» **ASSIGNED TASK**
Using the entries below, output each line exactly from the first through the one that contains "exact ih (fun".

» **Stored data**
-- ==== Sys2Proof/Laws/Memory.lean ====
section
/-! SUPPORT. The memory OUT: a read after a write, and the canonical form that every write keeps. -/

namespace Sys2Proof.Machine

@[simp] theorem Memory.read_nil (a : Nat) : Memory.read [] a = 0#8 := rfl

/-- In a memory whose offsets are all above `a`, offset `a` is unlisted. -/
theorem Memory.read_of_lt (m : Memory) (a : Nat) (h : ∀ x ∈ m, a < x.1) : Memory.read m a = 0#8 := by
  induction m with
  | nil => rfl
  | cons x m ih =>
      have hx : ¬ x.1 = a := by have := h x (by simp); omega
      rw [Memory.read, if_neg hx]
      exact ih (fun y hy => h y (by simp [hy]))

/-- Every cell a write leaves is an old one or the written one. -/
theorem Memory.mem_write (m : Memory) (a : Nat) (b : Byte) (x : Host.Cell) (h : x ∈ Memory.write m a b) :
    x ∈ m ∨ (x = (a, b) ∧ b ≠ 0#8) := by
  induction m with
  | nil =>
      rw [Memory.write] at h
      split at h
      · simp at h
      · rename_i hb
        exact .inr ⟨by simpa using h, hb⟩
  | cons y m ih =>
      rw [Memory.write] at h
      split at h
      · rcases List.mem_cons.1 h with rfl | h
        · exact .inl (by simp)
        · rcases ih h with h | h
          · exact .inl (by simp [h])
          · exact .inr h
      · split at h
        · split at h
          · exact .inl (by simp [h])
          · rename_i hb
            rcases List.mem_cons.1 h with rfl | h
            · exact .inr ⟨rfl, hb⟩
            · exact .inl (by simp [h])
        · split at h
          · exact .inl h
          · rename_i hb
            rcases List.mem_cons.1 h with rfl | h
            · exact .inr ⟨rfl, hb⟩
            · exact .inl h

/-- A write keeps the canonical form. -/
theorem Memory.wf_write (m : Memory) (a : Nat) (b : Byte) (h : Memory.wf m) : Memory.wf (Memory.write m a b) := by
  refine ⟨?_, ?_⟩
  · replace h := h.1
    induction m with
    | nil => rw [Memory.write]; split <;> simp
    | cons y m ih =>
        obtain ⟨hy, hm⟩ := List.pairwise_cons.1 h
        rw [Memory.write]
        split
        · rename_i hlt
          refine List.pairwise_cons.2 ⟨fun x hx => ?_, ih hm⟩
          rcases Memory.mem_write m a b x hx with hx | ⟨rfl, -⟩
          · exact hy x hx
          · exact hlt
        · split
          · rename_i heq
            split
            · exact hm
            · exact List.pairwise_cons.2 ⟨fun x hx => by have := hy x hx; simp only; omega, hm⟩
          · split
            · exact h
            · refine List.pairwise_cons.2 ⟨fun x hx => ?_, h⟩
              rcases List.mem_cons.1 hx with rfl | hx
              · simp only; omega
              · have := hy x hx; simp only; omega
  · intro x hx
    rcases Memory.mem_write m a b x hx with hx | ⟨rfl, hb⟩
    · exact h.2 x hx
    · exact hb

/-- A write lands where it is aimed and nowhere else. -/
theorem Memory.read_write (m : Memory) (a : Nat) (b : Byte) (h : Memory.wf m) (k : Nat) :
    Memory.read (Memory.write m a b) k = if k = a then b else Memory.read m k := by
  replace h := h.1
  induction m with
  | nil =>
      rw [Memory.write]
      by_cases hb : b = 0#8
      · simp [hb]
      · simp [hb, Memory.read, eq_comm]
  | cons y m ih =>
      obtain ⟨hy, hm⟩ := List.pairwise_cons.1 h
      have above : ∀ c, c ≤ y.1 → Memory.read m c = 0#8 := fun c hc =>
        Memory.read_of_lt m c (fun x hx => by have := hy x hx; omega)
      rw [Memory.write]
      by_cases h1 : y.1 < a
      · rw [if_pos h1, Memory.read, Memory.read, ih hm]
        by_cases hk : y.1 = k
        · rw [if_pos hk, if_pos hk, if_neg (by omega)]
        · rw [if_neg hk, if_neg hk]
      · rw [if_neg h1]
        by_cases h2 : y.1 = a
        · rw [if_pos h2]
          by_cases hk : k = a
          · by_cases hb : b = 0#8
            · rw [if_pos hb, if_pos hk, hb, above k (by omega)]
            · rw [if_neg hb, Memory.read, if_pos hk.symm, if_pos hk]
          · by_cases hb : b = 0#8
            · rw [if_pos hb, if_neg hk, Memory.read, if_neg (by omega)]
            · rw [if_neg hb, Memory.read, if_neg (Ne.symm hk), if_neg hk, Memory.read, if_neg (by omega)]
        · rw [if_neg h2]
          by_cases hb : b = 0#8
          · rw [if_pos hb]
            by_cases hk : k = a
            · rw [if_pos hk, Memory.read, if_neg (by omega), above k (by omega), hb]
            · rw [if_neg hk]
          · rw [if_neg hb, Memory.read]
            by_cases hk : k = a
            · rw [if_pos hk.symm, if_pos hk]
            · rw [if_neg (Ne.symm hk), if_neg hk]

/-- `MemWrite` keeps the canonical form. -/
theorem Memory.wf_writeBytes (bytes : List Byte) (m : Memory) (off : Nat) (h : Memory.wf m) :
    Memory.wf (Memory.writeBytes m off bytes) := by
  induction bytes generalizing m off with
  | nil => exact h
  | cons b bytes ih => exact ih _ _ (Memory.wf_write m off b h)

/-- `MemWrite` writes the bytes at its offsets and no other byte. -/
theorem Memory.read_writeBytes (bytes : List Byte) (m : Memory) (off : Nat) (h : Memory.wf m) (k : Nat) :
    Memory.read (Memory.writeBytes m off bytes) k =
      if off ≤ k ∧ k < off + bytes.length then bytes.getD (k - off) 0#8 else Memory.read m k := by
  induction bytes generalizing m off with
  | nil => simp [Memory.writeBytes]
  | cons b bytes ih =>
      rw [Memory.writeBytes, ih _ _ (Memory.wf_write m off b h), Memory.read_write m off b h]
      by_cases hk : k = off
      · subst hk; simp
      · by_cases hr : off + 1 ≤ k ∧ k < off + 1 + bytes.length
        · have e : k - off = (k - (off + 1)) + 1 := by omega
          rw [if_pos hr, if_pos (by simp; omega), e, List.getD_cons_succ]
        · rw [if_neg hr, if_neg hk, if_neg (by simp; omega)]

/-- Every cell `MemWrite` leaves is an old one or at one of its offsets. -/
theorem Memory.mem_writeBytes (bytes : List Byte) (m : Memory) (off : Nat) (x : Host.Cell)
    (h : x ∈ Memory.writeBytes m off bytes) : x ∈ m ∨ (off ≤ x.1 ∧ x.1 < off + bytes.length) := by
  induction bytes generalizing m off with
  | nil => exact .inl h
  | cons b bytes ih =>
      rcases ih _ _ h with h | ⟨h1, h2⟩
      · rcases Memory.mem_write m off b x h with h | ⟨rfl, -⟩
        · exact .inl h
        · exact .inr (by simp)
      · exact .inr (by simp; omega)

/-- The memory after reset has the canonical form. -/
theorem Memory.wf_construct (cfg : Config) : Memory.wf (State.construct cfg).out := by
  simp [State.construct, Memory.wf]

end Sys2Proof.Machine
end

» **EXERCISE SOLUTION**
-- ==== Sys2Proof/Laws/Memory.lean ====
section
/-! SUPPORT. The memory OUT: a read after a write, and the canonical form that every write keeps. -/

namespace Sys2Proof.Machine

@[simp] theorem Memory.read_nil (a : Nat) : Memory.read [] a = 0#8 := rfl

/-- In a memory whose offsets are all above `a`, offset `a` is unlisted. -/
theorem Memory.read_of_lt (m : Memory) (a : Nat) (h : ∀ x ∈ m, a < x.1) : Memory.read m a = 0#8 := by
  induction m with
  | nil => rfl
  | cons x m ih =>
      have hx : ¬ x.1 = a := by have := h x (by simp); omega
      rw [Memory.read, if_neg hx]
      exact ih (fun y hy => h y (by simp [hy]))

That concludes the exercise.